§ DATA SHOWN
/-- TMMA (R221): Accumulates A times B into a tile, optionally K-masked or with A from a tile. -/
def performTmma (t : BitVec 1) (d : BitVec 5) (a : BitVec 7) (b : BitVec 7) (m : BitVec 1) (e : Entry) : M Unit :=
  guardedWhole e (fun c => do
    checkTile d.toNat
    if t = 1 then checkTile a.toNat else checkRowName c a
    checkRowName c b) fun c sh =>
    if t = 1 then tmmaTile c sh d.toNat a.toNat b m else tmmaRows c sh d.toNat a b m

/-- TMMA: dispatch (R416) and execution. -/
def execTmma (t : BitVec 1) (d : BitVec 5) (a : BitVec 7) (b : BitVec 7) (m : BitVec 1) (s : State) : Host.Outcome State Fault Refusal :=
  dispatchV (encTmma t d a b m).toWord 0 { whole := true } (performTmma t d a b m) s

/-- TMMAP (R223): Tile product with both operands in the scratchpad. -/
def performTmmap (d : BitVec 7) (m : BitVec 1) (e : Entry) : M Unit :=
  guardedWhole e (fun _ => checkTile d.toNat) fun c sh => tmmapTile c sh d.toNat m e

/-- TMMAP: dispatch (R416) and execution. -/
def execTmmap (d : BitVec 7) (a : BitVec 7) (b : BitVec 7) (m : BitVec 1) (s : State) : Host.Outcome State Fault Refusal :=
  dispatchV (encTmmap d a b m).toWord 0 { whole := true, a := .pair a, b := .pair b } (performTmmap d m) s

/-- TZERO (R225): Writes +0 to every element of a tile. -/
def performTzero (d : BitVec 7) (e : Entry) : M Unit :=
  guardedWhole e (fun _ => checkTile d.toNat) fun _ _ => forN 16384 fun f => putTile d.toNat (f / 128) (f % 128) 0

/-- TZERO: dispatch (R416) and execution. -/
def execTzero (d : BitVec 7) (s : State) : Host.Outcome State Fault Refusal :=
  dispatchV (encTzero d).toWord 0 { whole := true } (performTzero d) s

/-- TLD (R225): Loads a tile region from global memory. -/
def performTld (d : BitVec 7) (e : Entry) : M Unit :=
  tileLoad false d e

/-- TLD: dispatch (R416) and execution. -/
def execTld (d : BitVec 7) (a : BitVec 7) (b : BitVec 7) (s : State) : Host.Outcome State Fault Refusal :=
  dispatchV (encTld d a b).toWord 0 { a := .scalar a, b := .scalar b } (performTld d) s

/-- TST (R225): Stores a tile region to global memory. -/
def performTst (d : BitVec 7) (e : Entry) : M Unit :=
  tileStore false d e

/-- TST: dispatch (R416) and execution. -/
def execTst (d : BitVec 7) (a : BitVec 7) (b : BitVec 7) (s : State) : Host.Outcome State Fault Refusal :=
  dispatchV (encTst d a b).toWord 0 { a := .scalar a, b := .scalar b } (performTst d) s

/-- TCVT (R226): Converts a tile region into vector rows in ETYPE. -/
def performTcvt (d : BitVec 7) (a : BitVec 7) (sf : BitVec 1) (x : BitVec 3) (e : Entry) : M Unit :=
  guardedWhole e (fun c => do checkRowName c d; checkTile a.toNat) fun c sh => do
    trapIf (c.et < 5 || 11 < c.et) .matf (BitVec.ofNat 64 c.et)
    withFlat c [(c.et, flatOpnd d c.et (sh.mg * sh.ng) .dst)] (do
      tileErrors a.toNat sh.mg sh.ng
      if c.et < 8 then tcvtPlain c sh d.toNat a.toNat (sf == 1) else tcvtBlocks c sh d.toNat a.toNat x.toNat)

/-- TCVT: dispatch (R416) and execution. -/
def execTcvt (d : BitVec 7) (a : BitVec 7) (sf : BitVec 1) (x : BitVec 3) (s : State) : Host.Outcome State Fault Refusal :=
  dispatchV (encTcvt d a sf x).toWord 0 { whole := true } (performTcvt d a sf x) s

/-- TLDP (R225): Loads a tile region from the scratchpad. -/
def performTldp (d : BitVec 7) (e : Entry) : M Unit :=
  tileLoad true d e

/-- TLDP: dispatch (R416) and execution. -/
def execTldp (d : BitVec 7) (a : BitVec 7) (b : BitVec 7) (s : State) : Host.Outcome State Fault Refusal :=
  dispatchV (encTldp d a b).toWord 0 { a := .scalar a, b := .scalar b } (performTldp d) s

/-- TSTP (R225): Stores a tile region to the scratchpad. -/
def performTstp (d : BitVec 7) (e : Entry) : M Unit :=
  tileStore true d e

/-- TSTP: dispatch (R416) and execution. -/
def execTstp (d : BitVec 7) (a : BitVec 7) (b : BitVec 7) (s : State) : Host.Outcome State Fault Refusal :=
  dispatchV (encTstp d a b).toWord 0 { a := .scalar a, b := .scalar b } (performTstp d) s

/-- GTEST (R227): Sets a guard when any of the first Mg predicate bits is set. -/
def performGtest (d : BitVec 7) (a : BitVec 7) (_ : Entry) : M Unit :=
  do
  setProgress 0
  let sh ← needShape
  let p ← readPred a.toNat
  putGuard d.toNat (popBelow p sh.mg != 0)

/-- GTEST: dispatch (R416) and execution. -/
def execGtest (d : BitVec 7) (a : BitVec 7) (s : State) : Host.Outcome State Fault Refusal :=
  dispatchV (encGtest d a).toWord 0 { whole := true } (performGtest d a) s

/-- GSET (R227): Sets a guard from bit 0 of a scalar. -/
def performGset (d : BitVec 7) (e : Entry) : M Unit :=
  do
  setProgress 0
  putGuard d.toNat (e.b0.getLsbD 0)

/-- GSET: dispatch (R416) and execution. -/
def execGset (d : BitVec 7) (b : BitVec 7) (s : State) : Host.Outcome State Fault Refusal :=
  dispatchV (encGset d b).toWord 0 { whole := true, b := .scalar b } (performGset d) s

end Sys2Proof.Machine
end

§ EXERCISE INSTRUCTIONS
Repeat the material above verbatim.

§ TASK ANSWER
/-- TMMA (R221): Accumulates A times B into a tile, optionally K-masked or with A from a tile. -/
def performTmma (t : BitVec 1) (d : BitVec 5) (a : BitVec 7) (b : BitVec 7) (m : BitVec 1) (e : Entry) : M Unit :=
  guardedWhole e (fun c => do
    checkTile d.toNat
    if t = 1 then checkTile a.toNat else checkRowName c a
    checkRowName c b) fun c sh =>
    if t = 1 then tmmaTile c sh d.toNat a.toNat b m else tmmaRows c sh d.toNat a b m

/-- TMMA: dispatch (R416) and execution. -/
def execTmma (t : BitVec 1) (d : BitVec 5) (a : BitVec 7) (b : BitVec 7) (m : BitVec 1) (s : State) : Host.Outcome State Fault Refusal :=
  dispatchV (encTmma t d a b m).toWord 0 { whole := true } (performTmma t d a b m) s

/-- TMMAP (R223): Tile product with both operands in the scratchpad. -/
def performTmmap (d : BitVec 7) (m : BitVec 1) (e : Entry) : M Unit :=
  guardedWhole e (fun _ => checkTile d.toNat) fun c sh => tmmapTile c sh d.toNat m e

/-- TMMAP: dispatch (R416) and execution. -/
def execTmmap (d : BitVec 7) (a : BitVec 7) (b : BitVec 7) (m : BitVec 1) (s : State) : Host.Outcome State Fault Refusal :=
  dispatchV (encTmmap d a b m).toWord 0 { whole := true, a := .pair a, b := .pair b } (performTmmap d m) s

/-- TZERO (R225): Writes +0 to every element of a tile. -/
def performTzero (d : BitVec 7) (e : Entry) : M Unit :=
  guardedWhole e (fun _ => checkTile d.toNat) fun _ _ => forN 16384 fun f => putTile d.toNat (f / 128) (f % 128) 0

/-- TZERO: dispatch (R416) and execution. -/
def execTzero (d : BitVec 7) (s : State) : Host.Outcome State Fault Refusal :=
  dispatchV (encTzero d).toWord 0 { whole := true } (performTzero d) s

/-- TLD (R225): Loads a tile region from global memory. -/
def performTld (d : BitVec 7) (e : Entry) : M Unit :=
  tileLoad false d e

/-- TLD: dispatch (R416) and execution. -/
def execTld (d : BitVec 7) (a : BitVec 7) (b : BitVec 7) (s : State) : Host.Outcome State Fault Refusal :=
  dispatchV (encTld d a b).toWord 0 { a := .scalar a, b := .scalar b } (performTld d) s

/-- TST (R225): Stores a tile region to global memory. -/
def performTst (d : BitVec 7) (e : Entry) : M Unit :=
  tileStore false d e

/-- TST: dispatch (R416) and execution. -/
def execTst (d : BitVec 7) (a : BitVec 7) (b : BitVec 7) (s : State) : Host.Outcome State Fault Refusal :=
  dispatchV (encTst d a b).toWord 0 { a := .scalar a, b := .scalar b } (performTst d) s

/-- TCVT (R226): Converts a tile region into vector rows in ETYPE. -/
def performTcvt (d : BitVec 7) (a : BitVec 7) (sf : BitVec 1) (x : BitVec 3) (e : Entry) : M Unit :=
  guardedWhole e (fun c => do checkRowName c d; checkTile a.toNat) fun c sh => do
    trapIf (c.et < 5 || 11 < c.et) .matf (BitVec.ofNat 64 c.et)
    withFlat c [(c.et, flatOpnd d c.et (sh.mg * sh.ng) .dst)] (do
      tileErrors a.toNat sh.mg sh.ng
      if c.et < 8 then tcvtPlain c sh d.toNat a.toNat (sf == 1) else tcvtBlocks c sh d.toNat a.toNat x.toNat)

/-- TCVT: dispatch (R416) and execution. -/
def execTcvt (d : BitVec 7) (a : BitVec 7) (sf : BitVec 1) (x : BitVec 3) (s : State) : Host.Outcome State Fault Refusal :=
  dispatchV (encTcvt d a sf x).toWord 0 { whole := true } (performTcvt d a sf x) s

/-- TLDP (R225): Loads a tile region from the scratchpad. -/
def performTldp (d : BitVec 7) (e : Entry) : M Unit :=
  tileLoad true d e

/-- TLDP: dispatch (R416) and execution. -/
def execTldp (d : BitVec 7) (a : BitVec 7) (b : BitVec 7) (s : State) : Host.Outcome State Fault Refusal :=
  dispatchV (encTldp d a b).toWord 0 { a := .scalar a, b := .scalar b } (performTldp d) s

/-- TSTP (R225): Stores a tile region to the scratchpad. -/
def performTstp (d : BitVec 7) (e : Entry) : M Unit :=
  tileStore true d e

/-- TSTP: dispatch (R416) and execution. -/
def execTstp (d : BitVec 7) (a : BitVec 7) (b : BitVec 7) (s : State) : Host.Outcome State Fault Refusal :=
  dispatchV (encTstp d a b).toWord 0 { a := .scalar a, b := .scalar b } (performTstp d) s

/-- GTEST (R227): Sets a guard when any of the first Mg predicate bits is set. -/
def performGtest (d : BitVec 7) (a : BitVec 7) (_ : Entry) : M Unit :=
  do
  setProgress 0
  let sh ← needShape
  let p ← readPred a.toNat
  putGuard d.toNat (popBelow p sh.mg != 0)

/-- GTEST: dispatch (R416) and execution. -/
def execGtest (d : BitVec 7) (a : BitVec 7) (s : State) : Host.Outcome State Fault Refusal :=
  dispatchV (encGtest d a).toWord 0 { whole := true } (performGtest d a) s

/-- GSET (R227): Sets a guard from bit 0 of a scalar. -/
def performGset (d : BitVec 7) (e : Entry) : M Unit :=
  do
  setProgress 0
  putGuard d.toNat (e.b0.getLsbD 0)

/-- GSET: dispatch (R416) and execution. -/
def execGset (d : BitVec 7) (b : BitVec 7) (s : State) : Host.Outcome State Fault Refusal :=
  dispatchV (encGset d b).toWord 0 { whole := true, b := .scalar b } (performGset d) s

end Sys2Proof.Machine
end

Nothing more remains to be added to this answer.